Rags holds out Paul Scudder's bucket. Longtime owner Dick Barnes gave the bucket to Scudder after the 1981 men's NCAA basketball championship.
The bucket is no longer in Dad’s cabinet.
A few years back, while I was at freshman orientation, my parents went to Nick’s and found out that not only could anyone order beer from a bucket, but that the shiny new buckets were for sale up front.
“I wasn’t aware of how much the bucket culture was different,” Dad said. “So that’s disappeared. And that’s disappointing.” Dad asked the bartender if he could bring his old rusty bucket back to hang in the bar. The bartender was skeptical at first, before Dad explained the story about the photo and the ’81 championship.
“Well, if Mr.

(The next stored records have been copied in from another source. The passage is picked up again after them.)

theorem andThen_ok (v : Value) (s : State) (k : Value → State → Host.Outcome State Fault Refusal) :
    andThen (.next (s.deliver (.ok v))) k = k v (s.deliver (.ok v)) := by
  simp [andThen]

theorem tileset_black : tilesetOk blackPass.ts = true := by
  decide +kernel

theorem deliver_black (o : List OpResult) (r : OpResult) :
    ({ blackPass with outbox := o } : State).deliver r = { blackPass with outbox := o ++ [r] } := rfl

theorem pack_black (o : List OpResult) : exec (.pack .store 1) { blackPass with outbox := o }
    = .next (({ blackPass with outbox := o } : State).deliver
        (.ok (.bytes (blackPass.ts.flatMap (fun p => packTile p 1))))) :=
  exec_pack_store { blackPass with outbox := o } tileset_black

theorem tmser_black (o : List OpResult) : exec (.tmser .store true) { blackPass with outbox := o }
    = .next (({ blackPass with outbox := o } : State).deliver (.ok (.bytes (tmCombined blackPass.tm true)))) :=
  exec_tmser_store { blackPass with outbox := o } tm_black

theorem blackPass_pipe :
    pipeScreen (plain 16 1 black) (plain 256 256 black) 1 true State.reset
      = .next { blackPass with outbox := allBlackResults } := by
  have h1 : exec (.palbuild (plain 16 1 black) 1) State.reset
      = .next ({ State.reset with pt := blackTable }.deliver (.ok (.table blackTable))) := by rfl
  unfold pipeScreen
  rw [h1, andThen_ok, exec_xscr_black, andThen_ok]
  unfold finishPass
  simp only
  rw [exec_convert_black _ ⟨rfl, rfl, rfl⟩, andThen_ok, deliver_black, pack_black, andThen_ok, deliver_black,
    tmser_black, deliver_black]
  rfl

theorem witness_TheBytesDrawTheImage :
    pipeScreen (plain 16 1 black) (plain 256 256 black) 1 true State.reset
      = .next { blackPass with outbox := allBlackResults } ∧
    allBlackResults = State.reset.outbox ++ [.ok (.table blackTable), .ok (.tiles8 (List.replicate 1024 zeroTile8)),
      .ok (.converted blackPass.tm blackPass.ts), .ok (.bytes (blackPass.ts.flatMap (fun p => packTile p 1))),
      .ok (.bytes (tmCombined blackPass.tm true))] ∧
    0 < (plain 256 256 black).W / 256 ∧ 0 < (plain 256 256 black).H / 256 ∧ (31 : Nat) < 32 ∧ (7 : Nat) < 8 :=
  ⟨blackPass_pipe, rfl, by decide, by decide, by decide, by decide⟩

end Sys2Proof.Tests
end

section
/-! PROOFS. What an instruction may change. -/

namespace Sys2Proof.Machine

open Sys2Proof

/-! ## Reset (R29, R151) -/

/-- Settles O48. -/
theorem resetIsEmpty : Obligations.ResetIsEmpty := by
  unfold Obligations.ResetIsEmpty
  exact ⟨reset_pt, reset_ts, reset_tm, reset_lut, reset_inv, reset_pos, reset_inbox, reset_outbox⟩

/-- An empty pass has the pass invariant: each clause speaks of the elements of an empty store. -/
theorem passInv_of_empty {s : State} (hts : s.ts = []) (htm : s.tm = []) (hlut : s.lut = []) : PassInv s where
  few := by simp [hts]
  sizes := by simp [hts]
  canonical := by rw [hlut]; rfl
  sound := by simp [hlut]
  complete := by simp [hts]
  minimal := by simp [hts]
  entries := by simp [htm]

theorem passInv_clearPass (s : State) : PassInv s.clearPass := passInv_of_empty rfl rfl rfl

/-- Settles O49. -/
theorem resetHasTheInvariant : Obligations.ResetHasTheInvariant where
  table := { few := by simp, canonical := by simp, injective := by simp, keys := by simp }
  pass := passInv_of_empty rfl rfl rfl
  noInvalid := reset_inv
  position := rfl

/-! ## What an operation delivers

An operation other than PALBUILD and CONVERT has one way to reach a next state: it delivers a result. -/

/-- Where the outcome is a next state, it is `s` with one result delivered. -/
def OnlyDelivers (s : State) (o : Host.Outcome State Fault Refusal) : Prop :=
  ∀ t, o = .next t → ∃ r, t = s.deliver r

theorem onlyDelivers_succeed (v : Value) (s : State) : OnlyDelivers s (succeed v s) :=
  fun t h => ⟨_, (succeed_next v s t).mp h⟩

theorem onlyDelivers_raise (k : ErrKind) (info : ErrInfo) (s : State) : OnlyDelivers s (raise k info s) :=
  fun t h => ⟨_, (raise_next k info s t).mp h⟩

theorem onlyDelivers_refused (r : Refusal) (s : State) : OnlyDelivers s (.refused r) :=
  fun _ h => nomatch h

section
variable {s : State} {o o' : Host.Outcome State Fault Refusal}

theorem onlyDelivers_ite {c : Prop} [Decidable c] (h : OnlyDelivers s o) (h' : OnlyDelivers s o') :
    OnlyDelivers s (if c then o else o') := by
  split
  · exact h
  · exact h'

theorem onlyDelivers_withOperands (mn : String) (b : Bool) (h : OnlyDelivers s o) :
    OnlyDelivers s (withOperands mn b o) :=
  fun t ht => h t ((withOperands_next mn b o t).mp ht).2

theorem onlyDelivers_withBlock (mn : String) (S : Surface) (x0 y0 n : Nat) (h : OnlyDelivers s o) :
    OnlyDelivers s (withBlock mn S x0 y0 n s o) := fun t ht => by
  obtain ⟨-, -, -, hrun⟩ | ⟨-, herr⟩ := withBlock_next mn S x0 y0 n s t o ht
  · exact h t hrun
  · exact ⟨_, herr⟩

theorem onlyDelivers_withTilemapLength (tm : List TmEntry) (h : OnlyDelivers s o) :
    OnlyDelivers s (withTilemapLength tm o) :=
  fun t ht => h t ((withTilemapLength_next tm o t).mp ht).2

end

/-- Every instruction but the two that write a store only delivers its result (R28). -/
theorem exec_onlyDelivers (i : Instr) (s : State) (hp : ∀ P bpp, i ≠ .palbuild P bpp)
    (hc : ∀ tiles src, i ≠ .convert tiles src) : OnlyDelivers s (exec i s) := by
  cases i with
  | quant r g b => exact onlyDelivers_succeed _ s
  | xlin8 S =>
    exact onlyDelivers_withOperands _ _ (onlyDelivers_ite (onlyDelivers_raise _ _ s) (onlyDelivers_succeed _ s))
  | xlin16 S =>
    exact onlyDelivers_withOperands _ _ (onlyDelivers_ite (onlyDelivers_raise _ _ s) (onlyDelivers_succeed _ s))
  | xscr S =>
    exact onlyDelivers_withOperands _ _ (onlyDelivers_ite (onlyDelivers_raise _ _ s)
      (onlyDelivers_ite (onlyDelivers_raise _ _ s) (onlyDelivers_succeed _ s)))
  | tprobe S t x0 y0 =>
    exact onlyDelivers_withOperands _ _ (onlyDelivers_withBlock _ S x0 y0 _ (onlyDelivers_succeed _ s))
  | xlarge S x0 y0 =>
    exact onlyDelivers_withOperands _ _ (onlyDelivers_withBlock _ S x0 y0 _ (onlyDelivers_succeed _ s))
  | split16 t => exact onlyDelivers_withOperands _ _ (onlyDelivers_succeed _ s)
  | hflip16 t => exact onlyDelivers_withOperands _ _ (onlyDelivers_succeed _ s)
  | vflip16 t => exact onlyDelivers_withOperands _ _ (onlyDelivers_succeed _ s)
  | palbuild P bpp => exact absurd rfl (hp P bpp)
  | palraw L => exact onlyDelivers_ite (onlyDelivers_raise _ _ s) (onlyDelivers_succeed _ s)
  | convert tiles src => exact absurd rfl (hc tiles src)
  | pack ts bpp => exact onlyDelivers_withOperands _ _ (onlyDelivers_succeed _ s)
  | packlin ts =>
    exact onlyDelivers_withOperands _ _ (onlyDelivers_ite (onlyDelivers_raise _ _ s) (onlyDelivers_succeed _ s))
  | tmser tm pri => exact onlyDelivers_withTilemapLength _ (onlyDelivers_succeed _ s)
  | tmsplit tm pri => exact onlyDelivers_withTilemapLength _ (onlyDelivers_succeed _ s)
  | tmsplitc tm pri => exact onlyDelivers_withTilemapLength _ (onlyDelivers_succeed _ s)
  | hwcolor | colorword | tmword | tmbyte0 | tmbyte1 | planebyte => exact onlyDelivers_refused _ s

Barnes gave it to you,” he said, “we’ll put your bucket up.”
When I moved back to Bloomington in 2010, my parents took me to lunch at Nick’s. Dad smuggled his bucket back into the bar under a jacket. Once he had placed his order, he scurried over to the main bar downstairs and had it hung.
“To me, that’s one of the things I remember about Nick’s: walking in the front door and seeing all those buckets hanging above the main bar downstairs,” Dad said.
“I knew that when I got mine that I would always have this thing hanging in Nick’s that very few people had and forever tied me to there.”
Dad and I have discussed bringing the bucket back down. I have a Sink-the-Biz set at home with a shiny new bucket that is dentless, paintless, rustless. Dad has thought about putting his old number on there, letting me decorate it. But there’s just something about having that old bucket always a part of Nick’s. More than 30 years after Mr. Barnes handed the bucket to Dad, it’s still there.
That’s why alumni always come back to Nick’s. Every generation will add something new to the place — from Mr. Barnes’ pizza pies to Rags’ newest renovations — but the booths are always the same, the same stained glass is on the wall, the buckets are always hanging above the bar.
“I think every college campus has the quintessential college bar, and that’s what Nick’s is to Bloomington. That’s what Nick’s is for IU,” Dad said. “Other places come and go, and there seems to always be this one that sticks around.”
Likely the only time in Nick's history that someone has smuggled a bucket into the bar.
"If you walked in 30, 40 years ago, to you it might feel the same, feel like you're 21 again."